(What the task asks): Lines that include the string "some" are the ones to copy from the entries below.

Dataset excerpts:
%%

-- ==== Sys2Proof/Tests/Slice0.lean ====
section
/-! SUPPORT. Tests of the model on small states: the well-formedness checks, decoding, one word's effect, and for every statement a state
that meets its hypotheses. Expected values are worked out by hand from the rules named. -/
namespace Sys2Proof.Tests

set_option Elab.async false

open Sys2Proof Sys2Proof.Machine Sys2Proof.Claims

/-! ## Small states -/

def launch1 : Launch := newLaunch 1 programRecord 0 none 0 [] false
/-- The only lane of most tests, about to issue a word. -/
def lane0 : Lane := { newLane 0 launch1 0 0 0 0 0 with issuing := true, bundle := some 0 }
/-- A lane in slot n of the same bundle. -/
def laneAt (n : Nat) : Lane := { lane0 with id := { tid := 0, grp := 0, slot := n }, gid := n }
def team0 : Team :=
  { tid := 0, part := 0, seq := 1, index := 0, cluster := 0, set := 0, groups := [newGroup programRecord 0], macros := List.range 16, cvs := List.range 16,
    tiles := [0, 1, 2, 3], bars := List.replicate 4 bar0, handles := List.replicate 4 .unused, smode := [], ordered := [], begun := true }
def clusterA : Cluster :=
  { cluster0 with
    sram := (List.range 16).map fun m => (m, { sram0 with owner := some 0, mode := if m < 8 then .scratch else .queue }),
    cv := (List.range 16).map fun v => (v, { cv0 with tid := some 0 }) }
def admitA : Admit :=
  { ctx := 0, code := 0x10000, size := 12, base := 0, timing := false, barriers := false, orderedForms := false, slots := [], mxaSlots := [],
    declared := 0, frames := [1], releasing := false }
def partA : Part :=
  { part0 with triples := 1, state := .active, ctxs := [(0, 0x20000 * 2 ^ 128 + 0x38 * 2 ^ 288)], window := [{ launch1 with placed := 1 }],
               nextSeq := 2, admitted := [admitA] }
/-- Partition 0 runs one cooperative team on cluster 0; virtual addresses below 0x20000 are device addresses, the first frame is data. -/
def st : State :=
  { State.reset with
    lanes := [lane0], teams := [team0], nextTid := 1, clusters := [(0, clusterA)], parts := [(0, partA)], boot := .ready,
    fot := [(0, 0x100), (1, 0x100)], nextId := 1 }
/-- That machine with other lanes, another partition 0, another team, another cluster. -/
def stL (ls : List Lane) : State := { st with lanes := ls }
def stP (f : Part → Part) : State := { st with parts := [(0, f partA)] }
def stT (f : Team → Team) : State := { st with teams := [f team0] }
def stC (f : Cluster → Cluster) : State := { st with clusters := [(0, f clusterA)] }
/-- Lane 0 with some v registers set. -/
def withV (l : Lane) (xs : List (Nat × Word)) : Lane := xs.foldl (fun l e => l.setV! e.1 e.2) l
def stV (xs : List (Nat × Word)) : State := stL [withV lane0 xs]
/-- A lane at supervisor level, in the handler, one trap deep. -/
def laneS : Lane := { lane0 with sup := true, depth := 1, obj := .handler }
def stS : State := { stL [laneS] with parts := [(0, { partA with tvec := 0x8000 })] }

%%

(Answer for the task):
def lane0 : Lane := { newLane 0 launch1 0 0 0 0 0 with issuing := true, bundle := some 0 }
    sram := (List.range 16).map fun m => (m, { sram0 with owner := some 0, mode := if m < 8 then .scratch else .queue }),
    cv := (List.range 16).map fun v => (v, { cv0 with tid := some 0 }) }
/-- Lane 0 with some v registers set. -/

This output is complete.